Flashcache : A Write Back Block Cache for Linux
  Author: Mohan Srinivasan
	-----------------------------------------------

Introduction :
============
Flashcache is a write back block cache Linux kernel module. This
document describes the design, futures ideas, configuration, tuning of
the flashcache and concludes with a note covering the testability
hooks within flashcache and the testing that we did. Flashcache was
built primarily as a block cache for InnoDB but is general purpose and
can be used by other applications as well.

Design :
======
Flashcache is built using the Linux Device Mapper (DM), part of the
Linux Storage Stack infrastructure that facilitates building SW-RAID
and other components. LVM, for example, is built using the DM.

The cache is structured as a set associative hash, where the cache is
divided up into a number of fixed size sets (buckets) with linear
probing within a set to find blocks. The set associative hash has a
number of advantages (called out in sections below) and works very
well in practice.

The block size, set size and cache size are configurable parameters,
specified at cache creation. The default set size is 512 (blocks) and
there is little reason to change this.

In what follows, dbn refers to  "disk block number", the logical
device block number in sectors.

To compute the target set for a given dbn

	 target set = (dbn / block size / set size) mod (number of sets)

Once we have the target set, linear probe within the set finds the
block. Note that a sequential range of disk blocks will all map onto a
given set.

The DM layer breaks up all IOs into blocksize chunks before passing
the IOs down to the cache layer. By default, flashcache caches all 
full blocksize IOs, but can be configured to only cache random IO
whilst ignoring sequential IO.

Replacement policy is either FIFO or LRU within a cache set. The
default is FIFO but policy can be switched at any point at run time
via a sysctl (see the configuration and tuning section).

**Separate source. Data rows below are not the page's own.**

/-- MOV to a register, all four forms (decisions D1, D2 and D31, entries 7, 8 and 33). -/
def Obligations.MovToRegisterCompletes : Prop :=
  ∀ (s : State) (v b : Byte) (r : Reg8) (regs : Regs), s.cfg.reg8 b = some r →
    (∀ q, regs.get q = if q = r then v else s.regs.get q) →
    FromAnySource8 s v (.movImmReg · b) (.movAbsReg · b) (.movIndReg · b) (.movRegReg · b) 3 4
      (afterMov8 s v regs s.mem)

/-- MOVX to memory, all eight forms: the high byte of the datum as it was before the write goes to the address, the
low byte to the next, wrapping (decisions D1, D6, D7, D8, D22 and D31, entries 8, 17, 18, 19, 28 and 33). -/
def Obligations.MovxToMemoryCompletes : Prop :=
  ∀ (s : State) (v : Word) (d q : Addr), s.AllRam → catBytes (s.mem.read d) (s.mem.read (d + 1)) = q →
    FromAnySource16 s v (.movxImmAbs · d) (.movxAbsAbs · d) (.movxIndAbs · d) (.movxRegAbs · d) 4 5
      (afterMov16 s v s.regs ((s.mem.write d (hiByte v)).write (d + 1) (loByte v))) ∧
    FromAnySource16 s v (.movxImmInd · d) (.movxAbsInd · d) (.movxIndInd · d) (.movxRegInd · d) 4 5
      (afterMov16 s v s.regs ((s.mem.write q (hiByte v)).write (q + 1) (loByte v)))

/-- MOVX to a pair, all four forms: the high byte to the first-named register, the low byte to the second (decisions
D1, D2, D5 and D31, entries 7, 8, 16 and 33). -/
def Obligations.MovxToPairCompletes : Prop :=
  ∀ (s : State) (v : Word) (b : Byte) (p : Reg16) (regs : Regs), s.cfg.reg16 b = some p →
    (∀ q, regs.get q =
      if q = pairHigh p then hiByte v else if q = pairLow p then loByte v else s.regs.get q) →
    FromAnySource16 s v (.movxImmReg · b) (.movxAbsReg · b) (.movxIndReg · b) (.movxRegReg · b) 3 4
      (afterMov16 s v regs s.mem)

/-- An unmapped register byte in MOV, MOVX or SWP: `IllegalRegister` of the first bad byte in byte order, and nothing
but the run state changes. Register bytes are decoded before any memory is read, so no memory map comes into it
(decisions D3, D22 and D30, entries 13, 28, 32 and 41). -/
def Obligations.UnmappedMoveRegisterFaults : Prop :=
  ∀ (s : State) (b1 b2 : Byte) (fault : Byte → State),
    (∀ b, fault b = { s with run := .faulted (.illegalRegister b) s.pc }) →
    (s.cfg.reg8 b1 = none →
      (∀ d, exec (.movRegAbs b1 d) s = .next (fault b1) ∧ exec (.movRegInd b1 d) s = .next (fault b1)) ∧
      exec (.movRegReg b1 b2) s = .next (fault b1) ∧ exec (.swp b1 b2) s = .next (fault b1) ∧
      (∀ v, exec (.movImmReg v b1) s = .next (fault b1)) ∧
      (∀ a, exec (.movAbsReg a b1) s = .next (fault b1) ∧ exec (.movIndReg a b1) s = .next (fault b1))) ∧
    (s.cfg.reg8 b1 ≠ none → s.cfg.reg8 b2 = none →
      exec (.movRegReg b1 b2) s = .next (fault b2) ∧ exec (.swp b1 b2) s = .next (fault b2)) ∧
    (s.cfg.reg16 b1 = none →
      (∀ d, exec (.movxRegAbs b1 d) s = .next (fault b1) ∧ exec (.movxRegInd b1 d) s = .next (fault b1)) ∧
      exec (.movxRegReg b1 b2) s = .next (fault b1) ∧
      (∀ v, exec (.movxImmReg v b1) s = .next (fault b1)) ∧
      (∀ a, exec (.movxAbsReg a b1) s = .next (fault b1) ∧ exec (.movxIndReg a b1) s = .next (fault b1))) ∧
    (s.cfg.reg16 b1 ≠ none → s.cfg.reg16 b2 = none → exec (.movxRegReg b1 b2) s = .next (fault b2))

/-- MOVX from memory to memory, all four forms, copies the two bytes as they were, also where source and destination
overlap or wrap: `p` is where the source lies and `q` where the destination lies, each given or held by a pointer in the
state before the write (decisions D6, D7, D8 and D22, entries 17, 18, 19 and 28). -/
def Obligations.MovxCopiesOverlappingBytes : Prop :=
  ∀ (s t : State) (p q : Addr) (i : Instr),
    (i = .movxAbsAbs p q ∨
      (∃ a, i = .movxIndAbs a q ∧ catBytes (s.mem.read a) (s.mem.read (a + 1)) = p) ∨
      (∃ d, i = .movxAbsInd p d ∧ catBytes (s.mem.read d) (s.mem.read (d + 1)) = q) ∨
      (∃ a d, i = .movxIndInd a d ∧ catBytes (s.mem.read a) (s.mem.read (a + 1)) = p ∧
        catBytes (s.mem.read d) (s.mem.read (d + 1)) = q)) →
    exec i s = .next t →
      t.mem.read q = s.mem.read p ∧ t.mem.read (q + 1) = s.mem.read (p + 1) ∧
      ∀ x, x ≠ q → x ≠ q + 1 → t.mem.read x = s.mem.read x

/-! ## SWP, PUSH, POP -/

/-- SWP exchanges the two registers and writes N and Z: from the new first, from the new second, or with values nothing
determines, as `SWP_NZ` says; O, C, P, I, SP and memory stay (decision D16, entries 9 and 36). -/
def Obligations.SwpCompletes : Prop :=
  ∀ (s : State) (b1 b2 : Byte) (r1 r2 : Reg8), s.cfg.reg8 b1 = some r1 → s.cfg.reg8 b2 = some r2 →
    ∃ (regs : Regs) (z n : Bool) (k : Nat),
      (∀ q, regs.get q = if q = r1 then s.regs.get r2 else if q = r2 then s.regs.get r1 else s.regs.get q) ∧
      (s.cfg.swpNz = .r1 →
        z = decide (s.regs.get r2 = 0) ∧ n = decide (128 ≤ (s.regs.get r2).toNat) ∧ k = s.draws) ∧
      (s.cfg.swpNz = .r2 →
        z = decide (s.regs.get r1 = 0) ∧ n = decide (128 ≤ (s.regs.get r1).toNat) ∧ k = s.draws) ∧
      exec (.swp b1 b2) s =
        .next { s with regs := regs, flags := { s.flags with z := z, n := n }, draws := k, pc := s.pc + 3 }

/-- PUSH: SP goes up by one, wrapping, and A is stored at the new SP; N and Z come from A (decisions D8, D17 and D31,
entries 19, 26 and 33). -/
def Obligations.PushCompletes : Prop :=
  ∀ s : State, s.cfg.kindAt (s.sp + 1) = .ram →
    exec .push s = .next
      { s with
        sp := s.sp + 1
        mem := s.mem.write (s.sp + 1) s.regs.a
        flags := { s.flags with z := decide (s.regs.a = 0), n := decide (128 ≤ s.regs.a.toNat) }
        pc := s.pc + 1 }

/-- POP: A becomes the byte at SP, then SP goes down by one, wrapping; memory stays (decisions D8, D17 and D31, entries
19, 26 and 33). -/
def Obligations.PopCompletes : Prop :=
  ∀ (s : State) (v : Byte), s.cfg.kindAt s.sp = .ram → s.mem.read s.sp = v →
    exec .pop s = .next
      { s with
        regs := { s.regs with a := v }
        sp := s.sp - 1
        flags := { s.flags with z := decide (v = 0), n := decide (128 ≤ v.toNat) }
        pc := s.pc + 1 }

/-- POP undoes PUSH on A and SP, for every A and every SP, and leaves the byte pushed in memory (decision D17, entry
26). -/
def Obligations.PopUndoesPush : Prop :=
  ∀ s : State, s.AllRam → ∃ t u, exec .push s = .next t ∧ exec .pop t = .next u ∧
    u.regs = s.regs ∧ u.sp = s.sp ∧ u.mem = t.mem ∧ u.mem.read (s.sp + 1) = s.regs.a ∧
    ∀ x, x ≠ s.sp + 1 → u.mem.read x = s.mem.read x

/-- SWP twice restores every register (decision D16, entry 36). -/
def Obligations.SwpTwiceRestores : Prop :=
  ∀ (s : State) (b1 b2 : Byte), (Instr.swp b1 b2).wf s.cfg = true →
    ∃ t u, exec (.swp b1 b2) s = .next t ∧ exec (.swp b1 b2) t = .next u ∧ u.regs = s.regs ∧ u.mem = s.mem

/-! ## Arithmetic laws -/

/-- SUB of an immediate undoes ADD of the same immediate on A, and SUBX undoes ADDX on AB. -/
def Obligations.SubUndoesAdd : Prop :=
  (∀ (s : State) (d : Byte), ∃ t u, exec (.addImm d) s = .next t ∧ exec (.subImm d) t = .next u ∧
    u.regs = s.regs) ∧
  (∀ (s : State) (d : Word), ∃ t u, exec (.addxImm d) s = .next t ∧ exec (.subxImm d) t = .next u ∧
    u.regs = s.regs)

/-- The division identity: after DIV by Data = d, A * d + B is the old A and B < d, and after DIVX the same of AB and CD
(decision D14, entry 24), where the divisor is a register, the remainder's own register included. -/
def Obligations.DivisionIdentity : Prop :=
  (∀ (s t : State) (b : Byte) (r : Reg8), s.cfg.reg8 b = some r → s.regs.get r ≠ 0 →
    exec (.divReg b) s = .next t →
      t.regs.a.toNat * (s.regs.get r).toNat + t.regs.b.toNat = s.regs.a.toNat ∧
      t.regs.b.toNat < (s.regs.get r).toNat) ∧
  (∀ (s t : State) (b : Byte) (r : Reg16), s.cfg.reg16 b = some r → s.regs.getPair r ≠ 0 →
    exec (.divxReg b) s = .next t →
      (t.regs.getPair .ab).toNat * (s.regs.getPair r).toNat + (t.regs.getPair .cd).toNat =
        (s.regs.getPair .ab).toNat ∧
      (t.regs.getPair .cd).toNat < (s.regs.getPair r).toNat)

/-! ## Whole-machine rules -/

/-- Under a memory map that is all RAM and unsigned division, every instruction with every operand answers a next
state: nothing but the three faults stops an instruction, and no memory access faults (decisions D23 and D25, entries
12 and 30). -/
def Obligations.EveryInstructionAnswersNext : Prop :=
  ∀ (i : Instr) (s : State), s.AllRam → s.cfg.divSigned = false → ∃ t, exec i s = .next t

/-- A step that takes a fault changes the run state and nothing else, and records the PC it leaves in place (decision
D30, entry 13). -/
def Obligations.FaultChangesOnlyRunState : Prop :=
  ∀ (s t : State) (r : FaultReason) (p : Addr), step s = .next t → t.run = .faulted r p →
    p = s.pc ∧ t = { s with run := .faulted r p }

/-- An instruction that answers a next state either took a fault or advanced PC by exactly its length, with the run
state Halted after HCF and as before after any other (decisions D8, D18 and D27, entries 19, 27 and 43). -/
def Obligations.PcAdvancesByLength : Prop :=
  ∀ (i : Instr) (s t : State), exec i s = .next t →
    (∃ r, t = { s with run := .faulted r s.pc }) ∨
    (t.pc = s.pc + BitVec.ofNat 16 i.length ∧ t.run = if i = .hcf then .halted else s.run)

/-- HCF alone halts: a step from a running machine that ends `Halted` ran the HCF opcode (decision D18, entry 27). -/
def Obligations.OnlyHcfHalts : Prop :=
  ∀ s t : State, step s = .next t → (t.run = .halted ↔ s.mem.read s.pc = 0x01)

/-- No step changes P, I or a parameter (the flag masks, decisions D9 and D20, entries 20 and 35; the parameters are
fixed for the run, entry 6). -/
def Obligations.StepKeepsParityInterruptAndParameters : Prop :=
  ∀ s t : State, step s = .next t → t.flags.p = s.flags.p ∧ t.flags.i = s.flags.i ∧ t.cfg = s.cfg

/-- The flag masks: every instruction leaves P and I, one whose mask has no mark under O and C leaves those, and one with
none under N and Z leaves every flag (decisions D9 and D20, entries 20 and 35). -/
def Obligations.FlagMasksHold : Prop :=
  ∀ (i : Instr) (s t : State), exec i s = .next t →
    (t.flags.p = s.flags.p ∧ t.flags.i = s.flags.i) ∧
    (writesCO i.opcode = false → t.flags.c = s.flags.c ∧ t.flags.o = s.flags.o) ∧
    (writesNZ i.opcode = false → t.flags = s.flags)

To handle a cache read, compute the target set (from the dbn), linear
search for the dbn in the set. In the case of a cache hit, the read is
serviced from flash. For a cache miss, the data is read from disk,
populated into flash and the data returned from the read.

Since the cache is writeback, a write only writes to flash,
synchronously updates the cache metadata (to mark the cache block as
dirty) and completes the write. On a block re-dirty, the metadata
update is skipped.

It is important to note that in the first cut, cache writes are
non-atomic, ie, the "Torn Page Problem" exists. In the event of a
power failure or a failed write, part of the block could be written,
resulting in a partial write. We have ideas on how to fix this and
provide atomic cache writes (see the Futures section).

Each cache block has on-flash metadata associated with it for cache
persistence. This per-block metadata consists of the dbn (disk block
cached in this slot) and flags (DIRTY, VALID, INVALID).

Cache metadata is only updated on a write or when a cache block is
cleaned. The former results in the state being marked DIRTY and the
latter results in the state being marked ~DIRTY. To minimize small
flash writes, cache block metadata is not updated in the read path.

In addition, we also have a on-flash cache superblock, which contains
cache parameters (read on a cache reload) and whether the cache
shutdown was clean (orderly) or unclean (node crash, power failure
etc).

On an clean cache shutdown, metadata for all cache blocks is written
out to flash. After an orderly shutdown, both VALID and DIRTY blocks
will persist on a subsequent cache reload. After a node crash or a
power failure, only DIRTY cache blocks will persist on a subsequent
cache reload. Node crashes or power failures will not result in data
loss, but they will result in the cache losing VALID and non-DIRTY
cached blocks.

Cache metadata updates are "batched" when possible. So if we have
pending metadata updates to multiple cache blocks which fall on the
same metadata sector, we batch these updates into 1 flash metadata
write. When a file is written sequentially, we will commonly be able
to batch several metadata updates (resulting from sequential block
writes) into 1 cache metadata update.

Dirty cache blocks are written lazily to disk in the background.
Flashcache's lazy writing is controlled by a configurable dirty
threshold (see the configuration and tunings section). Flashcache
strives to keep the percentage of dirty blocks in each set below the
dirty threshold. When the dirty blocks in a set exceeds the dirty
threshold, the set is eligible for cleaning.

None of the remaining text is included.